On December 28, 2016, the VA issued Request for Proposal No. VA791-16-R-0086 (“the Solicitation”) seeking proposals to develop and manage community-based healthcare networks in the VA’s Community Care Network. The Solicitation stated that the Community Care Network was divided into four geographic regions, and that the VA contemplated awarding a maximum of one single-award, firm-fixed-price indefinite-delivery, indefinite-quantity contract per region. The Solicitation explained that the VA would conduct a negotiated best value determination based on four factors: (1) Technical, (2) Past Performance, (3) Socioeconomic Concerns, and (4) Price. The Solicitation stated that “[f]actors 1, 2, and 3 are listed in descending order of importance,” and that “[t]he non-price factors ․, when combined, are significantly more important than Price.” J.A. 542. The Technical factor was further divided into three subfactors, (1) Network Management and Claims Adjudication, (2) Management Approach, and (3) Corporate Experience/Capability. The Solicitation stated that “subfactors 1 and 2 are of equal importance, and both individually are more importan[t] than subfactor 3.” Id. With respect to subfactor 3, the Solicitation required that each bidder:
Provide a general corporate background, experience, and qualifications of the organization to include any offeror’s joint venture partner(s) or affiliate(s)/parent organization(s) if the information provided shows that the workforce, management, facilities or other resources of the joint venture partner(s), affiliate(s)/parent organization(s) will bear on the likelihood of successful performance by the Offeror.
OPSS and WellPoint submitted bids for Region 3 of the Community Care Network (“Region 3”).1 Ultimately, the evaluation of the two competing bidders was as follows:
On December 14, 2018, the Source Selection Authority (“SSA”) isuued a Source Selection Decision (“the Decision”) awarding the Region 3 contract to OPSS.
This case concerns the VA’s evaluation of the Price factor and the Corporate Experience/Capability subfactor.
On January 22, 2019. WellPoint filed a protest with the United States Government Accountability Office (“GAO”), challenging several aspects of the VA’s award decision. The GAO denied WellPoint’s protest, finding “no basis [in the administrative record] to question the agency’s judgements in performing the evaluation.” J.A. 2372.
On May 8, 2019, WellPoint filed a post-award bid protest in the Claims Court seeking declaratory and injunctive relief. As relevant to this appeal, WellPoint argued before the Claims Court (1) that “the VA’s best value determination and trade-off analysis were flawed” because the VA understated WellPoint’s relative cost savings in the Price factor; and (2) that “the VA treated offerors unequally when evaluating the solicitation’s Corporate Experience/Capability Subfactor,” i.e., that the VA gave greater credit to OPSS, the winning bidder, for its overall corporate experience and capability than WellPoint, a losing bidder. J.A. 2.

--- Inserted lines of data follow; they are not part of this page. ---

-- ==== Sys2Proof/Machine/Ops.lean ====
section
/-!
DEFINITION. Machine/Ops.lean: the named operations over a team's registers, masks and tokens, over the tables of the
machine, and the taking of a trap (R304 to R307), which every meaning shares.
-/

namespace Sys2Proof.Machine

/-! ### Trap causes (R302) -/

def cIllegal : Nat := 0x01
def cBadExt : Nat := 0x02
def cPriv : Nat := 0x03
def cTbMiss : Nat := 0x04
def cTbProt : Nat := 0x05
def cOwner : Nat := 0x06
def cWorld : Nat := 0x07
def cAlign : Nat := 0x08
def cBlock : Nat := 0x09
def cUnderwait : Nat := 0x0A
def cStallShort : Nat := 0x0B
def cTokenCancel : Nat := 0x0C
def cBreak : Nat := 0x0D
def cStep : Nat := 0x0E
def cRevoke : Nat := 0x0F
def cCheckpoint : Nat := 0x10
def cFabric : Nat := 0x11
def cIntegrity : Nat := 0x12
def cOverrun : Nat := 0x13
def cDivfault : Nat := 0x14

/-! ### PSTAT (R20) -/

/-- PSTAT as `cget` reads it. -/
def Pstat.word (p : Pstat) : Word :=
  BitVec.ofNat 64 (p.tag.toNat * 2 ^ 24 + p.world.toNat * 2 ^ 16 + bit p.inh 11 + bit p.stp 10 + p.pl.toNat * 2 ^ 8
    + bit p.chk 7 + bit p.p 6 + bit p.ma 5 + bit p.mz 4 + bit p.n 3 + bit p.z 2 + bit p.c 1 + bit p.v 0)

/-- `cset` of PSTAT at tenant level: STEP, CHK, MA, MZ, N, Z, C and V take the value written (R190). -/
def Pstat.write (p : Pstat) (x : Word) : Pstat :=
  { p with stp := x.getLsbD 10, chk := x.getLsbD 7, ma := x.getLsbD 5, mz := x.getLsbD 4, n := x.getLsbD 3,
           z := x.getLsbD 2, c := x.getLsbD 1, v := x.getLsbD 0 }

/-! ### Scalar registers (R19) -/

def Team.reg (t : Team) (i : BitVec 6) : Word := if i = 0#6 then 0 else Store.get 0 t.s i.toNat

def Team.setReg (t : Team) (i : BitVec 6) (x : Word) : Team :=
  if i = 0#6 then t else { t with s := Store.set 0 t.s i.toNat x }

/-- The next scalar instruction. -/
def Team.advance (t : Team) : Team := { t with pc := t.pc + 4#64 }

/-! ### Masks (R27) -/

/-- 32W: the lanes of the team. -/
def Team.lanes (t : Team) : Nat := 32 * t.nwarp

/-- Every lane of the warps whose bit is set in `ws`. -/
def warpMask (ws : BitVec 32) : Nat :=
  (List.range 32).foldl (fun acc w => if ws.getLsbD w then acc + 0xFFFFFFFF * 2 ^ (32 * w) else acc) 0

/-- m0: the lanes that are neither vacant nor in a killed warp. -/
def Team.m0 (t : Team) : Mask :=
  BitVec.ofNat 1024 (2 ^ t.live - 1) &&& ~~~ (BitVec.ofNat 1024 (warpMask t.killed))

def Team.mask (t : Team) (n : Nat) : Mask := if n = 0 then t.m0 else Store.get 0 t.m n

/-- The summary word of a mask: bit w is 1 exactly when word w is not 0 (R27). It follows every write of the mask, so it is
computed and not stored. -/
def Mask.summary (x : Mask) : BitVec 32 :=
  BitVec.ofNat 32 (((List.range 32).filter fun w => x.toNat / 2 ^ (32 * w) % 2 ^ 32 ≠ 0).map (2 ^ ·)).sum

/-- The summary word of a team's mask. -/
def Team.summary (t : Team) (n : Nat) : BitVec 32 := Mask.summary (t.mask n)

/-- A write of a mask: bits at 32W and above are discarded, and m0 is not written. -/
def Team.setMask (t : Team) (n : Nat) (x : Mask) : Team :=
  if n = 0 then t else { t with m := Store.set 0 t.m n (x &&& BitVec.ofNat 1024 (2 ^ t.lanes - 1)) }

/-- The number of set bits below `n`. -/
def countBits (x : Mask) : Nat → Nat
  | 0 => 0
  | n + 1 => countBits x n + (if x.getLsbD n then 1 else 0)

/-- The lowest set bit at or above `i`, looking at `n` bits. -/
def firstBit (x : Mask) (i : Nat) : Nat → Option Nat
  | 0 => none
  | n + 1 => if x.getLsbD i then some i else firstBit x (i + 1) n

/-! ### Tokens (R30, R299, R305) -/

def Team.token (t : Team) (k : Nat) : Token := Store.get {} t.tok k

def Team.setToken (t : Team) (k : Nat) (x : Token) : Team := { t with tok := Store.set {} t.tok k x }

/-- A post. -/
def Team.post (t : Team) (k : Nat) : Team := t.setToken k { t.token k with count := (t.token k).count + 1 }

/-- A release or a cancellation of one operation, in the live tokens or in the trap frame. -/
def dropToken (tok : List (Nat × Token)) (k : Nat) (cancelled : Bool) : List (Nat × Token) :=
  let x := Store.get {} tok k
  Store.set {} tok k { count := x.count - 1, cancel := x.cancel || cancelled }

def Team.release (t : Team) (p : Pend) (cancelled : Bool) : Team :=
  match p.tok with
  | none => t
  | some k =>
    if p.inFrame then
      { t with frame := t.frame.map fun f => { f with tok := dropToken f.tok k cancelled } }
    else { t with tok := dropToken t.tok k cancelled }

/-- Something of the team issues until this cycle (R429). -/
def Team.issuesUntil (t : Team) (cycle : Nat) : Team := { t with lastIssue := max t.lastIssue cycle }

/-- The scalar instruction at `pc` issues in this cycle (R429). -/
def Team.issuesScalar (t : Team) (cycle : Nat) (pc : Word) : Team :=
  { t.issuesUntil (cycle + 1) with lastPc := (cycle + 1, pc) }

/-- The instruction at pc is past the instant after which nothing stops it (R185). -/
def Team.pastPoint (t : Team) : Bool := t.going.isSome

/-- Every live token counts 0. -/
def Team.tokensZero (t : Team) : Bool := t.tok.all fun p => p.2.count == 0

/-! ### Outstanding operations -/

def Team.op? (t : Team) (id : Nat) : Option Pend := t.pend.find? fun p => p.id == id

def Team.dropOp (t : Team) (id : Nat) : Team := { t with pend := t.pend.filter fun p => p.id != id }

def Team.setOp (t : Team) (q : Pend) : Team := { t with pend := t.pend.map fun p => if p.id == q.id then q else p }

/-- An operation whose pending destination list names a lane register, a mask or a scalar register (R304). -/
def Pend.delivers (p : Pend) : Bool := !p.regs.isEmpty || !p.awaits.isEmpty || !p.masks.isEmpty || p.scalar.isSome

def Team.regPending (t : Team) : Bool := t.pend.any Pend.delivers

/-- A scalar instruction is still waiting for its value (R166). -/
def Team.scalarPending (t : Team) : Bool := t.pend.any fun p => p.scalar.isSome

/-! ### Kills -/

/-- A warp is killed (R29): its word of m0 becomes 0, and every barrier of the group will report it (R265). -/
def Group.noteKill (g : Group) (index w : Nat) : Group :=
  { g with bars := (List.range 16).foldl (fun bs n =>
      let b : Barrier := Store.get {} bs n
      Store.set {} bs n { b with warps := b.warps ||| BitVec.ofNat 32 (2 ^ w),
                                 teams := b.teams ||| BitVec.ofNat 16 (2 ^ index) }) g.bars }

def State.killWarp (s : State) (id w : Nat) : State :=
  let t := s.teamAt id
  if t.killed.getLsbD w then s
  else
    let s := s.putTeam id { t with killed := t.killed ||| BitVec.ofNat 32 (2 ^ w) }
    (s.putGroup t.group ((s.groupAt t.group).noteKill t.index w)).countErr t.pstat.tag.toNat eKills 1

/-- An asynchronous cause waits for the team's next exact point (R302, R404). -/
def Team.addAsync (t : Team) (cause : Nat) (val : Word) : Team := { t with async := t.async ++ [(cause, val)] }

/-- An instruction that waited has completed: it is counted (R431), a debugger's STEP ends (R425), and with STEP = 1 the
STEP trap follows it (R302). -/
def Team.stepDone (t : Team) : Team :=
  let t := { t with ended := t.ended + 1, bpSkip := none, lastRun := none, haltReq := t.haltReq || t.stepOnce, stepOnce := false }
  if t.pstat.stp then t.addAsync cStep 0 else t

/-! ### Free values (log entry 2) -/

/-- The answer to question `n` of a kind, asked at a value of the counter. -/
def draw (free kind n : Nat) : Nat := Config.choice (free * 2 ^ 128 + kind * 2 ^ 96 + n)

/-- One of two alternatives. -/
def pick (free kind n : Nat) : Bool := draw free kind n % 2 = 1

/-- The counter moves on: later questions are new ones. -/
def State.fresh (s : State) : State := { s with free := s.free + 1 }

/-! ### Orphaned operations (R299) -/

/-- A crewed command of the executing team whose crew has a member that exited without arriving for it. -/
def State.orphaned (s : State) (t : Team) (c : MatCmd) : Bool :=
  c.team == s.cur && !c.started &&
    (match c.crewN with
     | none => false
     | some n => (s.groupOf t).members.any fun id =>
         let o := s.teamAt id
         o.crew == t.crew && o.crewed.isSome && o.life == .exited && decide (o.crewCmds ≤ n))

/-- Orphaned operations of the executing team. -/
def State.orphans (s : State) (t : Team) : List Nat := ((s.sequencer t.gq).filter (s.orphaned t)).map MatCmd.op

/-- Operations that end only after the release of an orphaned one: it, and the team's commands behind it. -/
def State.stuckOps (s : State) (t : Team) : List Nat :=
  (((s.sequencer t.gq).dropWhile fun c => !s.orphaned t c).filter fun c => c.team == s.cur).map MatCmd.op

/-- A `wait` for token `k` to fall to `n` needs the release of an orphaned operation. -/
def State.orphanBlocks (s : State) (t : Team) (k n : Nat) : Bool :=
  decide (n < (t.pend.filter fun p => p.tok == some k && !p.inFrame && (s.stuckOps t).contains p.id).length)

/-- R299: the lowest token that a wait for zero on every token can never drain. -/
def State.orphanToken (s : State) (t : Team) : Option Nat :=
  (List.range 16).find? fun k => s.orphanBlocks t k 0

/-- TRAPVAL of TOKEN_CANCEL (R299). -/
def tokenCancelVal (t : Team) (k : Nat) : Word := BitVec.ofNat 64 (k + (t.token k).count * 2 ^ 8)

/-- Cancel the orphaned operations of the executing team: their tokens fall with the cancel flag, their commands leave
the sequencer. -/
def State.cancelOrphans (s : State) : State :=
  let t := s.team
  let ids := s.orphans t
  let t' := (t.pend.filter fun p => ids.contains p.id).foldl (fun t p => (t.release p true).dropOp p.id) t
  if ids.isEmpty then s
  else (s.setTeam t').putSequencer t.gq ((s.sequencer t.gq).filter fun c => !(c.team == s.cur && ids.contains c.op))

/-! ### Taking a trap (R304 to R307) -/

/-- The frame that entry stores (R305). -/
def Team.makeFrame (t : Team) (r : TrapReq) : Frame :=
  { pl := t.pstat.pl, inh := t.pstat.inh, stp := t.pstat.stp, n := t.pstat.n, z := t.pstat.z, c := t.pstat.c,
    v := t.pstat.v, mz := t.pstat.mz, ma := t.pstat.ma, srctr := r.srctr, tok := t.tok, vec := r.vec, cur := 0 }

/-- TRAPCAUSE (R302). -/
def causeWord (cause : Nat) (sw : Bool) : Word := BitVec.ofNat 64 (cause % 256 + bit sw 8)

/-- Steps 3 to 5 of R304: the trap registers, the frame, PL, INH and STEP, the live tokens, and the handler's address. -/
def Team.enter (t : Team) (r : TrapReq) (handler : Word) : Team :=
  { t with
    trapcause := causeWord r.cause r.sw, trappc := r.pc, trapseq := r.seq.setWidth 64, traplidx := r.lidx, trapval := r.val,
    trapvec := r.vec, trapcur := 0, srctr := r.srctr, seqctr := r.seq, frame := some (t.makeFrame r),
    pstat := { t.pstat with pl := 1, inh := true, stp := false }, tok := [],
    pend := t.pend.map fun p => { p with inFrame := true },
    pc := handler, lidx := none, lhdr := none, came := none, trapReq := none, bpSkip := none, bpHalt := false,
    brkHalt := false, lastRun := none, flush := none, park := none, going := none, replace := none }

/-- The whole of entry, once nothing holds it. -/
def State.enterTrap (s : State) (r : TrapReq) : State :=
  let s := s.upd fun t => t.enter r (s.groupOf t).handler
  let t := s.team
  let s := s.traceTeam 3 t.trappc t.trapseq.toNat t.traplidx t.trapcause
  if r.cause = cTbMiss then s.countEvent t.core t.pstat.tag 5 1 else s

/-- R304 steps 1 and 2: every earlier lane instruction has issued and every operation that writes a register has
delivered. -/
def Team.entryReady (t : Team) : Bool := t.laneq.isEmpty && !t.regPending

/-- A count of YIELD_CYCLES stops while the team is halted or stopped at an escalation; it starts again in full (R405). A
forced save whose deadline has fallen already stays pending at its rank (R404). -/
def Team.stopCount (t : Team) : Team := { t with counting := t.counting || t.deadline.isSome, deadline := none }

/-- A trap with INH = 1 escalates: the team stops there (R307, R396). -/
def State.escalate (s : State) (code : Nat) (r : TrapReq) : State :=
  s.upd fun t => { t.stopCount with esc := some code, escTrap := some r, trapReq := none, escDone := false }

/-- Complete a trap that waits, when nothing holds it any longer (TRAP_ENTRY): it enters the handler, or, with INH = 1,
escalates. Orphaned operations are cancelled first, since what stands behind one in the sequencer would hold the entry
for ever; the frame shows the cancellation (R299, R308). -/
def State.completeEntry (s : State) : State :=
  match s.team.trapReq with
  | none => s
  | some r =>
    if s.team.pstat.inh then (if s.team.laneq.isEmpty then s.escalate r.cause r else s)
    else
      let s := s.cancelOrphans
      if s.team.entryReady then s.enterTrap r else s

/-- `raise trap`: the trap is taken at once, or when what it waits for has ended. -/
def State.raise (s : State) (r : TrapReq) : State := (s.upd fun t => { t with trapReq := some r }).completeEntry

/-- TRAPLIDX of a point: the index that an `lrun` part-way through enqueues next. -/
def Team.lidxWord (t : Team) : BitVec 32 := BitVec.ofNat 32 (t.lidx.getD 0xFFFFFFFF)

/-- The exact point at a scalar instruction (R44). -/
def Team.scalarPoint (t : Team) (cause : Nat) (val : Word) : TrapReq :=
  { cause := cause, val := val, pc := t.pc, seq := t.seqctr, srctr := t.srctr }

/-- The frame that `eret` reloads, and a save writes, when INH is 1 without one (after RESUME, or SAVE, of a team that escalated
with INH = 0): INH falls, and the rest stays. -/
def Team.noFrame (t : Team) : Frame :=
  { t.makeFrame (t.scalarPoint 0 0) with inh := false }

/-- A trap at the scalar instruction at pc. -/
def State.trap (s : State) (cause : Nat) (val : Word) : State := s.raise (s.team.scalarPoint cause val)

/-- The same with gathered miss pages (R303). -/
def State.trapVec (s : State) (cause : Nat) (val : Word) (vec : List Word) : State :=
  s.raise { s.team.scalarPoint cause val with vec := vec }

/-- A trap at the point where the team stands, which may lie inside an `lrun` that has enqueued part of its block. -/
def State.trapHere (s : State) (cause : Nat) (val : Word) (vec : List Word) : State :=
  s.raise { s.team.scalarPoint cause val with vec := vec, lidx := s.team.lidxWord }

/-- A trap at a lane instruction (R44): what was enqueued after it is discarded, and the counters go back. -/
def State.trapLane (s : State) (e : LaneEntry) (cause : Nat) (val : Word) (vec : List Word) : State :=
  let r : TrapReq := { cause := cause, val := val, vec := vec, pc := e.pc, lidx := BitVec.ofNat 32 e.lidx, seq := e.seq,
                       srctr := e.ctr }
  let s := s.upd fun t => { t with laneq := [], seqctr := e.seq, srctr := e.ctr, lidx := none, lhdr := none }
  s.raise r

/-- A trap at a lane word that is being enqueued: the words before it stay queued and issue first (R44). -/
def State.trapEnqueue (s : State) (pc : Word) (lidx : Nat) (cause : Nat) (val : Word) (vec : List Word) : State :=
  let t := s.team
  s.raise { cause := cause, val := val, vec := vec, pc := pc, lidx := BitVec.ofNat 32 lidx, seq := t.seqctr,
            srctr := t.srctr }

/-- The last steps of `eret` (R306): the frame goes back, the counter takes TRAPSEQ, and the team resumes at TRAPPC,
part-way through an `lrun` when TRAPLIDX names an index. -/
def Team.leave (t : Team) (f : Frame) (hdr : Option LaneBlock) : Team :=
  { t with
    pstat := { t.pstat with pl := f.pl, inh := f.inh, stp := f.stp, n := f.n, z := f.z, c := f.c, v := f.v,
                            mz := f.mz, ma := f.ma },
    srctr := f.srctr, tok := f.tok, frame := none, seqctr := t.trapseq.setWidth 32, pc := t.trappc,
    pend := t.pend.map fun p => { p with inFrame := false },
    lidx := if t.traplidx = 0xFFFFFFFF#32 then none else some t.traplidx.toNat,
    lhdr := if t.traplidx = 0xFFFFFFFF#32 then none else hdr,
    came := none }

/-- The word of the instruction set's own ILLEGAL trap: the scalar word, zero-extended (R152). -/
def State.illegal (s : State) (word : Nat) : State := s.trap cIllegal (BitVec.ofNat 64 word)

/-- PRIV at a scalar word (R302). -/
def State.priv (s : State) (word : Nat) : State := s.trap cPriv (BitVec.ofNat 64 word)

end Sys2Proof.Machine
 
end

The parties filed cross-motions for judgment on the administrative record. The Claims Court rejected WellPoint’s argument as to the cost savings evaluations. The Claims Court also rejected WellPoint’s unequal treatment claim, finding that WellPoint had failed to demonstrate that the VA committed a prejudicial error because the SSA’s award decision did not reflect any unequal treatment, and that the SSA’s evaluation of the proposals was “reasonabl[e]” and “consistent with the requirements.” J.A. 19.
The Claims Court concluded that “the VA conducted a reasonable evaluation, reasonably found that [OPSS] presented the best value to the government, and that the VA made a sound decision to award the Contract to [OPSS],” denied WellPoint’s request for injunctive relief, and dismissed the case. J.A. 23–24. WellPoint appeals, and we have jurisdiction under 28 U.S.C. § 1295(a)(3).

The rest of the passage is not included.